Мы, деятели революционного социализма, осуществившие величайшую в мире революцию с тем, чтобы навсегда положить конец мировым трагедиям, от которых трепетало человечество, — чтобы перестроить мир и вычеркнуть самые воспоминания о дра­мах, подобных переживаемой еврейским народом, — мы долж­ны ко всякому явлению жизни подходить с нашей точки зрения и с нашей оценкой—революционного марксизма. Мы должны так подойти к нему прежде всего затем, чтобы понять это дело, дело гражданина Виппера, хотя оно напоминает нам о миллионах жертв, хотя и сейчас еще звучат лозунги, которые семь лет на­зад провозглашал Виппер, — звучат из уст наших врагов, ме­шающих нам строить новую социалистическую жизнь. Ибо только так, только сохраняя эту точку зрения, мы сможем правильно решить, что представляет собою подсудимый в живой действи­тельности нашей жизни, и как мы, строители будущего, должны отнестись к конкретной, маленькой драме его маленькой жизни.

Не одни евреи переживали ту драму, о которой я вам напо­мню, не одна только еврейская народность па протяжении всей истории испытывала гонения.

В истории средневековья мы знаем и другую национальность, точно так же встречавшую недруже­любие к себе в широких, несознательных массах и выносившую удары имущих и сильных, тогда, когда это было имущим нужно и... выгодно. В Северной Италии и в близлежащей Галлии так же преследовали ломбардцев; их ненавидели за то, что этот ма­ленький народ явился всюду проникающим первым провозвест­ником грядущего капитала, который разрушал старую экономи­ческую систему, вносил новые идеи и создавал новые институты и новую экономику.
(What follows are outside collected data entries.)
-- ==== Sys2Proof/Laws/Memory.lean ====
section
/-! SUPPORT. The laws of a memory in canonical form: what a read gives after a write, and that every operation keeps the form. -/

namespace Sys2Proof.Machine

variable {α : Type}

theorem lookup_write_same (m : Memory α) (a : Nat) (x : α) : (m.write a x).lookup a = some x := by
  induction m with
  | nil => simp [Memory.write, Memory.lookup]
  | cons c m ih =>
    obtain ⟨k, v⟩ := c
    by_cases h1 : a < k
    · simp [Memory.write, Memory.lookup, h1]
    · by_cases h2 : a = k
      · simp [Memory.write, Memory.lookup, h2]
      · simp [Memory.write, Memory.lookup, h1, h2, Ne.symm h2, ih]

theorem lookup_write_other (m : Memory α) {a b : Nat} (x : α) (h : a ≠ b) :
    (m.write b x).lookup a = m.lookup a := by
  induction m with
  | nil => simp [Memory.write, Memory.lookup, h.symm]
  | cons c m ih =>
    obtain ⟨k, v⟩ := c
    by_cases h1 : b < k
    · simp [Memory.write, Memory.lookup, h1, h.symm]
    · by_cases h2 : b = k
      · subst h2
        simp [Memory.write, Memory.lookup, h.symm]
      · simp only [Memory.write, h1, h2, if_false, Memory.lookup, ih]

/-- Read after write, at any two addresses. -/
theorem lookup_write (m : Memory α) (a b : Nat) (x : α) :
    (m.write b x).lookup a = if a = b then some x else m.lookup a := by
  split
  · next h => rw [h, lookup_write_same]
  · next h => exact lookup_write_other m x h

theorem lookup_writeAll (m : Memory α) (b : Nat) (xs : List α) (a : Nat) :
    (m.writeAll b xs).lookup a = if b ≤ a ∧ a < b + xs.length then xs[a - b]? else m.lookup a := by
  induction xs generalizing m b with
  | nil =>
    have : ¬ (b ≤ a ∧ a < b) := by omega
    simp [Memory.writeAll, this]
  | cons x xs ih =>
    rw [Memory.writeAll, ih, lookup_write, List.length_cons]
    rcases Nat.lt_trichotomy a b with h | h | h
    · rw [if_neg (by omega), if_neg (by omega), if_neg (by omega)]
    · subst h
      rw [if_neg (by omega), if_pos rfl, if_pos (by omega)]
      simp
    · obtain ⟨d, rfl⟩ : ∃ d, a = b + 1 + d := ⟨a - (b + 1), by omega⟩
      have e1 : b + 1 + d - (b + 1) = d := by omega
      have e2 : b + 1 + d - b = d + 1 := by omega
      by_cases hd : d < xs.length
      · rw [if_pos (by omega), if_pos (by omega), e1, e2, List.getElem?_cons_succ]
      · rw [if_neg (by omega), if_neg (by omega), if_neg (by omega)]

theorem rising_mono {lo lo' : Nat} {m : Memory α} (h : Memory.rising lo m = true) (hl : lo' ≤ lo) :
    Memory.rising lo' m = true := by
  cases m with
  | nil => rfl
  | cons c m =>
    simp only [Memory.rising, Bool.and_eq_true, decide_eq_true_eq] at h ⊢
    exact ⟨by omega, h.2⟩

theorem rising_write {lo : Nat} {m : Memory α} (h : Memory.rising lo m = true) {a : Nat} (ha : lo ≤ a) (x : α) :
    Memory.rising lo (m.write a x) = true := by
  induction m generalizing lo with
  | nil => simp [Memory.write, Memory.rising, ha]
  | cons c m ih =>
    obtain ⟨k, v⟩ := c
    simp only [Memory.rising, Bool.and_eq_true, decide_eq_true_eq] at h
    unfold Memory.write
    split
    · simp only [Memory.rising, Bool.and_eq_true, decide_eq_true_eq]
      exact ⟨ha, by omega, h.2⟩
    · split
      · next hk =>
        subst hk
        simp only [Memory.rising, Bool.and_eq_true, decide_eq_true_eq]
        exact ⟨ha, h.2⟩
      · simp only [Memory.rising, Bool.and_eq_true, decide_eq_true_eq]
        exact ⟨h.1, ih h.2 (by omega)⟩

theorem bounded_write {m : Memory α} {a : Nat} (x : α) (h : m.all (fun c => c.1 < 2 ^ 32) = true) (ha : a < 2 ^ 32) :
    (m.write a x).all (fun c => c.1 < 2 ^ 32) = true := by
  induction m with
  | nil => simp [Memory.write]; omega
  | cons c m ih =>
    obtain ⟨k, v⟩ := c
    simp only [List.all_cons, Bool.and_eq_true, decide_eq_true_eq] at h
    unfold Memory.write
    split
    · simp only [List.all_cons, Bool.and_eq_true, decide_eq_true_eq]
      exact ⟨ha, h⟩
    · split
      · simp only [List.all_cons, Bool.and_eq_true, decide_eq_true_eq]
        exact ⟨ha, h.2⟩
      · simp only [List.all_cons, Bool.and_eq_true, decide_eq_true_eq]
        exact ⟨h.1, ih h.2⟩

/-- A write inside the address space keeps the canonical form. -/
theorem wf_write {m : Memory α} {a : Nat} (x : α) (h : m.wf = true) (ha : a < 2 ^ 32) : (m.write a x).wf = true := by
  simp only [Memory.wf, Bool.and_eq_true] at h ⊢
  exact ⟨rising_write h.1 (Nat.zero_le a) x, bounded_write x h.2 ha⟩

/-- Writing consecutive cells inside the address space keeps the canonical form. -/
theorem wf_writeAll {m : Memory α} {a : Nat} {xs : List α} (h : m.wf = true) (ha : a + xs.length ≤ 2 ^ 32) :
    (m.writeAll a xs).wf = true := by
  induction xs generalizing m a with
  | nil => exact h
  | cons x xs ih =>
    rw [List.length_cons] at ha
    exact ih (wf_write x h (by omega)) (by omega)

theorem wf_nil : Memory.wf ([] : Memory α) = true := rfl

theorem rising_lookup_none {lo a : Nat} {m : Memory α} (h : Memory.rising lo m = true) (ha : a < lo) : m.lookup a = none := by
  induction m generalizing lo with
  | nil => rfl
  | cons c m ih =>
    obtain ⟨k, v⟩ := c
    simp only [Memory.rising, Bool.and_eq_true, decide_eq_true_eq] at h
    rw [Memory.lookup, if_neg (by omega), ih h.2 (by omega)]

/-- Two memories in canonical form with the same cells are the same list. -/
theorem rising_ext {lo : Nat} {m n : Memory α} (hm : Memory.rising lo m = true) (hn : Memory.rising lo n = true)
    (h : ∀ a, m.lookup a = n.lookup a) : m = n := by
  induction m generalizing lo n with
  | nil =>
    cases n with
    | nil => rfl
    | cons c n =>
      have := h c.1
      simp [Memory.lookup] at this
  | cons c m ih =>
    obtain ⟨k, v⟩ := c
    simp only [Memory.rising, Bool.and_eq_true, decide_eq_true_eq] at hm
    cases n with
    | nil =>
      have := h k
      simp [Memory.lookup] at this
    | cons d n =>
      obtain ⟨l, w⟩ := d
      simp only [Memory.rising, Bool.and_eq_true, decide_eq_true_eq] at hn
      have hkl : k = l := by
        rcases Nat.lt_trichotomy k l with hlt | heq | hgt
        · have h1 := h k
          rw [Memory.lookup, if_pos rfl, Memory.lookup, if_neg (by omega),
            rising_lookup_none hn.2 (by omega)] at h1
          cases h1
        · exact heq
        · have h1 := h l
          rw [Memory.lookup, if_neg (by omega), Memory.lookup, if_pos rfl,
            rising_lookup_none hm.2 (by omega)] at h1
          cases h1
      subst hkl
      have hv : v = w := by
        have h1 := h k
        simpa [Memory.lookup] using h1
      subst hv
      congr 1
      refine ih hm.2 hn.2 (fun a => ?_)
      by_cases ha : a = k
      · subst ha
        rw [rising_lookup_none hm.2 (by omega), rising_lookup_none hn.2 (by omega)]
      · have h1 := h a
        simpa [Memory.lookup, Ne.symm ha] using h1

/-- The canonical form: equal memories are equal lists. -/
theorem wf_ext {m n : Memory α} (hm : m.wf = true) (hn : n.wf = true) (h : ∀ a, m.lookup a = n.lookup a) : m = n := by
  simp only [Memory.wf, Bool.and_eq_true] at hm hn
  exact rising_ext hm.1 hn.1 h

end Sys2Proof.Machine
end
В ту эпоху одинаковое отношение к себе, хотя и по прямо противоположным причинам, испытывали и цыгане; бродячий элемент, вторгавшийся в жизнь городов того времени, он не мог быстро приспособиться к структуре новых социальных отноше­ний и как элемент чуждый, непонятный по своей культуре, цы­гане встречали вражду населения и получили кличку «нечи­стых»... Та же ненависть масс, то же презрение к «нечистым» со­путствовали в мировой истории и еврейскому народу.

Я оставляю в стороне психологические мотивы, которые влияли на развитие ненависти к еврейству и, в конечном счете, привели к фантастическим басням, к легендам из области религии и к грубому фанатизму католичества. Для нас гораздо важнее, что еврейский народ еще в средние века выделил группу носи­телей нового влияния капитала, воздействовавших на экономи­ческие формы и ускорявших их естественное разрушение. В этом основная база, питавшая в массах населения бессознательные или полусознательные враждебные в отношении еврейства пережива­ния, которые подчеркивались и муссировались общественными слоями, находившими в этом выгоду для своих интересов.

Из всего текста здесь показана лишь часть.